Mississippi Industrial College was a historically black college in Holly Springs, Mississippi. It was founded in 1905 by the Mississippi Conference of the Colored Methodist Episcopal Church. After desegregation of community colleges in the mid-20th century, it had trouble competing and eventually closed in 1982. The campus was listed as a historic site on the National Register of Historic Places in 1980 and was acquired by Rust College in 2008.

History
Intended to train students for agriculture and trades, the school was located on a  campus. The Mississippi Conference of the Colored Methodist Episcopal Church founded it in 1905. In January 1906 the first academic session began. Two hundred students were enrolled by May 1906.  By 1908 the school had 450 students.

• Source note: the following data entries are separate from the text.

/-- A state without a countdown at its check: the timer's clocks and its request. -/
theorem beforeCheck_of_no_delay {t : State} (noDelay : t.imeDelay = 0) :
    beforeCheck t = { t with timer := (timerRun (4 * t.cycles) t.timer).1, iflag := flagsAfterClocks t } := by
  simp [beforeCheck, noDelay]

/-- The end of a step that services: a pending source, with no lower one pending. -/
theorem endOfStep_services {t : State} (pending : t.ie &&& flagsAfterClocks t ≠ 0) (on : t.ime = true ∨ t.imeDelay = 1) :
    ∃ k : Fin 5, (t.ie &&& flagsAfterClocks t).getLsbD k.val = true ∧
      (∀ j, j < k.val → (t.ie &&& flagsAfterClocks t).getLsbD j = false) ∧
      endOfStep t = service k.val { beforeCheck t with halted := false } := by
  rw [endOfStep_eq]
  exact interruptCheck_services pending ((beforeCheck_ime_iff t).mpr on)

theorem step_of_halted {s : State} (running : s.failure = none) (asleep : s.halted = true) :
    step s = .next (endOfStep { s with cycles := 1 }) := by
  simp [step, running, asleep, haltedStep]

/-! ## The host's operations (60 R453-R456) -/

theorem hostInterruptPending_iff (s : State) :
    hostInterruptPending s = true ↔ ∃ k : Fin 5, s.ie.getLsbD k.val = true ∧ s.iflag.getLsbD k.val = true := by
  rw [hostInterruptPending, pendingInterrupts, bne_iff_ne]
  constructor
  · intro pending
    obtain ⟨k, _, both, _⟩ := lowestSetBit_spec _ pending
    rw [BitVec.getLsbD_and, Bool.and_eq_true] at both
    exact ⟨k, both⟩
  · rintro ⟨k, both⟩ idle
    rw [← Bool.and_eq_true, ← BitVec.getLsbD_and, idle] at both
    simp at both

theorem hostSnapshot_hostRestore (r : Regs) (s : State) : hostSnapshot (hostRestore r s) = { r with f := r.f &&& 0xF0 } := by
  simp [hostSnapshot, hostRestore, readF, BitVec.and_assoc]

/-! ## The obligations -/

/-- Settles O29: the bytes that the fetches read decode to the instruction that the step runs. -/
theorem stepRunsTheDecodedInstruction : Obligations.StepRunsTheDecodedInstruction := by
  intro s i rest running awake read
  obtain rfl := fetchInstr_of_decode read
  exact ⟨by simp [step, running, awake], fun _ => step_of_exec running awake, fun _ => step_of_failing_exec running awake⟩

/-- Settles O30: under the HALT bug the first operand fetch stands at the opcode, and PC ends one byte short. -/
theorem haltBugReadsTheByteTwice : Obligations.HaltBugReadsTheByteTwice := by
  intro s len _
  refine ⟨fun bug => ?_, fun noBug => ?_, rfl⟩
  · simp [fetchInstr, fetchBytes, pcAfterFetch, bug]
  · simp [fetchInstr, fetchBytes, pcAfterFetch, noBug, BitVec.add_assoc]

/-- Settles O33: the step ends in the fault that carries the failure's record, which `hostStep` returns beside the state itself. -/
theorem failureStaysLatched : Obligations.FailureStaysLatched := by
  intro s f failed
  have stopped : step s = .fault (.unimplementedOpcode f.pc f.opcode) := by simp [step, failed]
  exact ⟨stopped, by simp [hostStep, stopped], by simp [hostFailingPc, failed]⟩

/-- Settles O34: a halted step is the end of a step of 1 M-cycle; the three clauses are the outcomes of its interrupt check.
Named apart from the model's `haltedStep`. -/
theorem haltedStep_outcomes : Obligations.HaltedStep := by
  intro s running asleep noDelay ran flags
  have check : beforeCheck { s with cycles := 1 } = { s with timer := ran.1, iflag := flags, cycles := 1 } :=
    beforeCheck_of_no_delay noDelay
  rw [step_of_halted running asleep, endOfStep_eq, check]
  exact ⟨fun idle => congrArg _ (interruptCheck_none idle), fun pending off => congrArg _ (interruptCheck_wakes pending off),
    fun pending on => congrArg _ (interruptCheck_eq_service pending on)⟩

/-- Settles O35: the stores are those of the push, and the rest is said field by field. -/
theorem interruptEntry : Obligations.InterruptEntry := by
  intro k s back stored t ran cleared
  obtain ⟨mem, mbc, cart, timer, ie, iflag⟩ := enterInterrupt_sameBus k s
  obtain ⟨ime, imeDelay, haltBug⟩ := service_clears k.val s
  refine ⟨ime, imeDelay, haltBug, service_halted k s, service_failure k s, service_regs k s, ?_⟩
  rw [show t = _ from service_eq k s, timer, iflag]
  exact ⟨mem, mbc, ie, enterInterrupt_cart k s, rfl, rfl, congrArg (· + 5) (enterInterrupt_cycles k s)⟩

/-- Settles O36: the check at the end of a step services the arbiter's choice, and every step that goes on has that end. -/
theorem arbiterPicksTheLowestVector : Obligations.ArbiterPicksTheLowestVector := by
  refine ⟨fun t on pending => ?_, fun s t running => ?_⟩
  · obtain ⟨k, requested, lowest, serviced⟩ := endOfStep_services pending on
    exact ⟨k, requested, lowest, serviced, by rw [serviced, service_regs]; rfl⟩
  · rintro (⟨asleep, rfl⟩ | ⟨awake, run, goesOn⟩)
    · exact step_of_halted running asleep
    · exact step_of_exec running awake run goesOn

/-- Settles O38: the three outcomes of the interrupt check, and the countdown before it. -/
theorem deferredEnableTakesEffect : Obligations.DeferredEnableTakesEffect := by
  intro t pending
  refine ⟨fun idle => ?_, fun requested off notLast => ?_, fun requested on => ?_, fun last => ?_, fun notLast => ?_⟩
  · rw [endOfStep_eq, interruptCheck_none idle]
  · rw [endOfStep_eq, interruptCheck_wakes requested (by simp [beforeCheck, off, notLast])]
  · obtain ⟨k, wins, _, serviced⟩ := endOfStep_services requested on
    obtain ⟨ime, imeDelay, _⟩ := service_clears k.val { beforeCheck t with halted := false }
    refine ⟨k, wins, serviced, ?_⟩
    rw [serviced]
    exact ⟨ime, imeDelay, service_halted _ _, service_cycles _ _⟩
  · simp [beforeCheck, last]
  · simp [beforeCheck, notLast]
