/-! ## Witnesses: for every statement with hypotheses, a state and operands that meet them, one for each clause, at
the edges of its range. A clause whose hypotheses are an `exec` or a `step` answering is met by the tests above
too; here the premises stand as the statement has them. -/

theorem witness_EncodeOfDecode : decodeWord 0xFF65 = .ok (.ldVxMem 0xF) := rfl
theorem witness_DecodesExactlyTheRows : decodeWord 0x5121 = .error (.invalidOpcode 0x5121) := rfl
theorem witness_RowsAreDisjoint : ∃ r, opcodeMap[17]? = some r ∧ r.matches 0x8F0E = true := ⟨_, rfl, by decide⟩
theorem witness_DrwDrawsAndSetsCollision :
    (0 : Nibble) = 0 ∧ (atI 0xFF1).dataAddr + (15 : Nibble).toNat ≤ 0x1000 ∧
    (15 : Nibble) ≠ 0 ∧ 0x1000 < (atI 0xFF2).dataAddr + (15 : Nibble).toNat := by decide
theorem witness_RetPopsIntoPc : (depth 1).sp ≠ 0 ∧ (depth 16).sp ≠ 0 ∧ (depth 0).sp = 0 := by decide
theorem witness_CallPushesReturnAddress : (depth 15).sp.toNat < 16 ∧ (depth 16).sp = 16 := by decide
theorem witness_flag_writers : (0xE : Nibble) ≠ VF ∧ (0 : Nibble) ≠ VF := by decide
theorem witness_LdBStoresDecimalDigits :
    (0x200 ≤ (atI 0x200).dataAddr ∧ (atI 0x200).dataAddr + 3 ≤ 0x1000) ∧
    (0x200 ≤ (atI 0xFFD).dataAddr ∧ (atI 0xFFD).dataAddr + 3 ≤ 0x1000) ∧
    (atI 0x1FF).dataAddr < 0x200 ∧ 0x1000 < (atI 0xFFE).dataAddr + 3 := by decide
theorem witness_LdMemVxStoresRegisters :
    (0x200 ≤ (atI 0xFF0).dataAddr ∧ (atI 0xFF0).dataAddr + (15 : Nibble).toNat ≤ 0xFFF) ∧
    (atI 0x1FF).dataAddr < 0x200 ∧ 0xFFF < (atI 0xFF1).dataAddr + (15 : Nibble).toNat := by decide
theorem witness_LdVxMemLoadsRegisters :
    (atI 0xFF0).dataAddr + (15 : Nibble).toNat ≤ 0xFFF ∧ 0xFFF < (atI 0x1000).dataAddr + (0 : Nibble).toNat := by
  decide
theorem witness_WaitStepTakesOnePress : waiting.runState = .waitKey ∧
    { Inputs.quiet with stop := true }.stop = true ∧
    (Inputs.quiet.stop = false ∧ Inputs.quiet.keyEvent = none) ∧
    ({ Inputs.quiet with keyEvent := some 0xFF }.stop = false ∧
      { Inputs.quiet with keyEvent := some 0xFF }.keyEvent = some 0xFF) := by decide
theorem witness_CallThenRetComesBack : (depth 15).sp.toNat < 16 := by decide
theorem witness_StoreThenLoadRestores : 0x200 ≤ (stairs 0xFF0).dataAddr ∧
    (stairs 0xFF0).dataAddr + (15 : Nibble).toNat ≤ 0xFFF ∧
    ∃ t, exec (.ldMemVx 15) (stairs 0xFF0) = .next t ∧ (t.writeV 0 0).mem = t.mem ∧ (t.writeV 0 0).iReg = t.iReg :=
  ⟨by decide, by decide, _, rfl, rfl, rfl⟩
theorem witness_NextFetchSeesStore :
    let s := (atI 0xFFE).setPc 0xFFC
    let b := (atI 0xFFD).setPc 0xFFB
    (1 ≤ (1 : Nibble).toNat ∧ s.dataAddr = s.pc.toNat + 2 ∧ 0x200 ≤ s.dataAddr ∧
      s.dataAddr + (1 : Nibble).toNat ≤ 0xFFF) ∧
    b.dataAddr = b.pc.toNat + 2 ∧ 0x200 ≤ b.dataAddr ∧ b.dataAddr + 3 ≤ 0x1000 := by decide

/-- A core about to run JP 0x200 from the last word of memory, the move given or left to the free values: with none
listed a step comes first. -/
def lastWord (moves : List Move) : State :=
  { running.setPc 0xFFE with mem := listed [(0xFFE, 0x12)], schedule := moves, stepsToTick := 1 }

theorem witness_StepRunsTheDecodedInstruction :
    (Instr.jp 0x200).wf = true ∧ (lastWord [.step .quiet]).nextMove = (.step .quiet, lastWord []) ∧
    Inputs.quiet.stop = false ∧ (lastWord [.step .quiet]).runState = .run ∧
    (lastWord [.step .quiet]).loaded = true ∧ (lastWord [.step .quiet]).pc.toNat ≤ 0xFFE ∧
    decodeBytes [(lastWord [.step .quiet]).mem.read 0xFFE, (lastWord [.step .quiet]).mem.read 0xFFF] =
      .ok (.jp 0x200, []) := ⟨by decide, rfl, rfl, rfl, rfl, by decide, rfl⟩
/-- The same with no move given: the premises hold of the free inputs. -/
theorem witness_StepRunsTheDecodedInstruction_free :
    (lastWord []).nextMove = (.step (freeInputs 0), { lastWord [] with stepsToTick := 0, draws := 1 }) ∧
    (freeInputs 0).stop = false := ⟨rfl, rfl⟩
theorem witness_NextMoveIsTheSchedules :
    (lastWord [.tick, .start]).schedule = .tick :: [.start] ∧
    (running.schedule = [] ∧ running.stepsToTick = 0) ∧
    (lastWord []).schedule = [] ∧ 0 < (lastWord []).stepsToTick := by decide
theorem witness_StepChecksInOrder : running.runState = .run ∧ { Inputs.quiet with stop := true }.stop = true ∧
    Inputs.quiet.stop = false ∧ { running with loaded := false }.loaded = false ∧ running.loaded = true ∧
    0xFFE < (running.setPc 0xFFF).pc.toNat ∧ 0xFFE < (running.setPc 0x1000).pc.toNat := by decide
theorem witness_InvalidWordFollowsThePolicy : (running.setPc 0xFFE).runState = .run ∧ Inputs.quiet.stop = false ∧
    (running.setPc 0xFFE).loaded = true ∧ (running.setPc 0xFFE).pc.toNat ≤ 0xFFE ∧
    (running.setPc 0xFFE).mem.read 0xFFE ++ (running.setPc 0xFFE).mem.read 0xFFF = (0x0000 : Word) ∧
    (∀ row ∈ opcodeMap, row.matches 0x0000 = false) ∧ (running.setPc 0xFFE).strict = true ∧
    { running with strict := false }.strict = false := by decide
/-- Each of the six raises, from a running core. -/
theorem witness_OnlySixInstructionsRaise : running.runState ≠ .halted ∧
    see State.runState (exec .ret running) = some .halted ∧
    see State.runState (exec (.call 0x300) (depth 16)) = some .halted ∧
    see State.runState (exec (.drw 0 1 1) (atI 0x1000)) = some .halted ∧
    see State.runState (exec (.ldB 0) (atI 0x1FF)) = some .halted ∧
    see State.runState (exec (.ldMemVx 0) (atI 0x1000)) = some .halted ∧
    see State.runState (exec (.ldVxMem 0) (atI 0x1000)) = some .halted := by decide
theorem witness_OnlyThreeInstructionsWriteI : running.iReg = 0 ∧ see State.iReg (exec (.ldI 1) running) = some 1 ∧
    see State.iReg (exec (.addI 0) (pair 1 0)) = some 1 ∧ see State.iReg (exec (.ldF 0) (pair 1 0)) = some 5 := by
  decide
/-- A destination and a flag that change. -/
theorem witness_RegistersChangeOnlyAsDestination :
    see (fun t => (t.readV 0, t.readV VF)) (exec (.addReg 0 1) (pair 0xFF 0xFF)) = some (0xFE, 1) := by decide
/-- A byte at either edge of what a program may write. -/
theorem witness_OnlyTwoInstructionsStore :
    see (fun t => t.mem.read 0x200) (exec (.ldMemVx 0) (stairs 0x200)) = some 0x10 ∧
    see (fun t => t.mem.read 0xFFF) (exec (.ldB 0) ((atI 0xFFD).writeV 0 9)) = some 9 ∧
    (stairs 0x200).mem.read 0x200 = 0 ∧ (atI 0xFFD).mem.read 0xFFF = 0 := by decide
theorem witness_OnlyCallAndRetUseTheStack : Instr.cls ≠ .ret ∧ (∀ nnn, Instr.cls ≠ .call nnn) ∧
    ∃ t, exec .cls running = .next t := ⟨by decide, by simp, _, rfl⟩
theorem witness_OnlyKeyWaitSuspends : running.runState = .run ∧
    see State.runState (exec (.ldVxK 3) running) = some .waitKey ∧
    see State.runState (exec .ret running) = some .halted := by decide
theorem witness_OnlyRndTakesARandomByte : running.out.rndReq = false ∧
    see (fun t => t.out.rndReq) (exec (.rnd 0 0) running) = some true := by decide
/-- Two cores that differ in the dead entry 1, above sp = 1. -/
theorem witness_DeadStackEntriesAreUnobservable :
    SameButDeadStack (depth 1) { depth 1 with stack := (depth 1).stack.set 1 0x300 } ∧
    (depth 1).stackAt 1 ≠ { depth 1 with stack := (depth 1).stack.set 1 0x300 }.stackAt 1 := by
  unfold SameButDeadStack; decide
theorem witness_TickCountsDown : running.runState = .run ∧ waiting.runState = .waitKey ∧
    State.reset.runState = .idle ∧ stopped.runState = .halted := by decide
/-- A core in each state on an edge without a step: no wrap of `step_cnt`, or a wrap in IDLE or HALTED. -/
theorem witness_DividerWrapsEveryDivEdges : (1 ≤ 1 ∧ afterEdges 3 7 = (1, 2)) ∧
    (running.stepCnt ≠ 2 - 1 ∧ running.runState ≠ .idle) ∧ (waiting.stepCnt ≠ 2 - 1 ∧ waiting.runState ≠ .idle) ∧
    (State.reset.runState = .idle ∧ Inputs.quiet.stop = false ∧ State.reset.stepCnt = 1 - 1) ∧
    (stopped.runState = .halted ∧ stopped.stepCnt = 1 - 1) := by decide
/-- FX15, FX18 and FX07 at 0x200, `step_cnt` about to wrap, `div_cnt` as given. -/
def dueAt (lo : Byte) (div : Nat) : State :=
  { running with mem := listed [(0x200, 0xF0), (0x201, lo)], divCnt := div, stepCnt := 0 }
theorem witness_TickComesBeforeStep (lo : Byte) :
    (dueAt lo 2).runState = .run ∧ Inputs.quiet.stop = false ∧ (dueAt lo 2).loaded = true ∧
    (dueAt lo 2).pc.toNat ≤ 0xFFE ∧ (dueAt lo 2).divCnt = 3 - 1 ∧ (dueAt lo 2).stepCnt = 1 - 1 ∧
    (dueAt lo 2).mem.read (dueAt lo 2).pc.toNat ++ (dueAt lo 2).mem.read ((dueAt lo 2).pc.toNat + 1) =
      0xF0#8 ++ lo :=
  ⟨rfl, rfl, rfl, Nat.le_of_ble_eq_true rfl, rfl, rfl, rfl⟩
theorem witness_TickComesBeforeStep_words : 0xF0#8 ++ 0x15#8 = encode (.ldDtVx 0) ∧
    0xF0#8 ++ 0x18#8 = encode (.ldStVx 0) ∧ 0xF0#8 ++ 0x07#8 = encode (.ldVxDt 0) := by decide
theorem witness_TickComesBeforeStep_no_tick : (dueAt 0x15 1).divCnt ≠ 3 - 1 ∧ waiting.runState = .waitKey ∧
    waiting.divCnt = 1 - 1 ∧ waiting.stepCnt = 1 - 1 := by decide
theorem witness_LoadProgramCopiesVerbatim : State.reset.runState = .idle ∧
    (List.replicate 3584 (0 : Byte)).length ≤ 3584 ∧ 3584 < (List.replicate 3585 (0 : Byte)).length ∧
    running.runState ≠ .idle :=
  ⟨rfl, Nat.le_of_eq List.length_replicate, List.length_replicate.symm ▸ by decide, by decide⟩
theorem witness_StartAndStopMoveTheCore : State.reset.runState = .idle ∧ running.runState ≠ .idle ∧
    waiting.runState ≠ .halted ∧ stopped.runState = .halted ∧ { Inputs.quiet with stop := true }.stop = true := by
  decide
theorem witness_HaltedUntilReset : State.reset.runState = .idle ∧ stopped.runState = .halted ∧
    { stopped with schedule := [.tick] }.nextMove.1 ≠ .rst ∧
    ∃ t, step { stopped with schedule := [.tick] } = .next t := ⟨rfl, rfl, by decide, _, rfl⟩
theorem witness_StrapIsHeldConstant : ∃ t, step { State.reset with schedule := [.rst], strict := false } = .next t :=
  ⟨_, rfl⟩
/-- A state that is not reset and meets the invariant: one entry on the stack, a byte written at 0x200. -/
theorem witness_StepKeepsInvariant :
    let s : State := { depth 1 with mem := listed [(0x200, 0x12)], schedule := [.step .quiet] }
    Inv s ∧ ∃ t, step s = .next t := by
  refine ⟨⟨by decide, by decide, by decide, by decide, by decide, by decide, by decide, by decide, ?_, ?_, by decide,
    by decide⟩, _, rfl⟩
  · exact Nat.succ_pos _
  · exact Nat.succ_pos _
/-- The loop JP 0x200, with no move listed. -/
def loop : State := { running with mem := listed [(0x200, 0x12)] }
/-- Its states: it runs JP 0x200 at 0x200, step by step and tick by tick. -/
def Looping (s : State) : Prop :=
  s.runState = .run ∧ s.loaded = true ∧ s.pc = 0x200 ∧ s.mem = listed [(0x200, 0x12)] ∧ s.schedule = []
theorem looping_step {s : State} (h : Looping s) : ∃ t, step s = .next t ∧ Looping t := by
  obtain ⟨hr, hl, hp, hm, hs⟩ := h
  cases hk : s.stepsToTick with
  | zero =>
    refine ⟨_, by rw [step, State.nextMove_tick hs hk]; rfl, ?_⟩
    simp [Looping, hr, hl, hp, hm, hs]
  | succ k =>
    refine ⟨_, by
      rw [step, State.nextMove_step hs hk]
      exact coreStep_instr (i := .jp 0x200) hr
        (fetch_instr rfl hl (by simp [hp]) (by simp only [State.latch_mem, State.latch_pc, hp, hm]; rfl)), ?_⟩
    simp [Looping, hr, hl, hm, hs, zextAddr]
/-- An infinite run in which the core never halts. -/
theorem witness_EveryRunIsFair : ∃ r : Run, ∀ n, (r.state n).runState ≠ .halted := by
  obtain ⟨r, -, h⟩ := exists_run loop ⟨rfl, rfl, rfl, rfl, rfl⟩ fun _ => looping_step
  exact ⟨r, fun n => by rw [(h n).1]; decide⟩
theorem witness_LowMemoryNeverChanges :
    let s : State := { State.reset with schedule := [.load [0x12]] }
    (∀ a < 0x200, s.mem.read a = s.mem.unlisted a) ∧ ∃ t, step s = .next t := ⟨fun _ _ => rfl, _, rfl⟩

end Sys2Proof.Tests
end

/-! PROOF. Stack entries at index ≥ sp cannot be observed, and only CALL and RET look at the stack (10_state.md R24,
R25). The idea: an operation that does not use the stack commutes with replacing it, `State.withStack`; that the
operation also leaves the stack alone follows, since replacing the stack by itself changes nothing. -/

namespace Sys2Proof.Machine

/-- `s` with any other call stack and pointer. -/
def State.withStack (s : State) (stack : Vector Word 16) (sp : BitVec 5) : State := { s with stack := stack, sp := sp }

/-- The next state of a result under a function; a stop is kept. -/
def mapNext (f : State → State) : Result → Result
  | .next s => .next (f s)
  | .fault r => .fault r
  | .refused r => .refused r

/-- The state a fetch comes to under a function. -/
def Fetched.map (f : State → State) : Fetched → Fetched
  | .instr i s => .instr i (f s)
  | .ended s => .ended (f s)

@[simp] theorem mapNext_next (f : State → State) (s : State) : mapNext f (.next s) = .next (f s) := rfl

By 1912 the college was running an extension program to allow students who didn't have time to attend its regular programs to benefit from the education it provided.  According to the Times-Picayune, then president D. C. Potts told a meeting of the Mississippi Colored Methodist Conference in reference to this that "an institution [MIC] for which the people were sacrificing ought to be able to help more than the few students who attended its session."

After the desegregation of Mississippi community colleges, many students chose to go to other schools.  In addition, student expectations were changing. In 1982 the campus closed.

In November 1999 the Mississippi Industrial College Alumni Association, Inc. (MICAAI) was organized in order to preserve the campus and buildings, which had been listed on the National Register of Historic Places in 1980. The University of Mississippi said "the campus now lies in disrepair." In 2008 Rust College acquired the defunct institution's campus.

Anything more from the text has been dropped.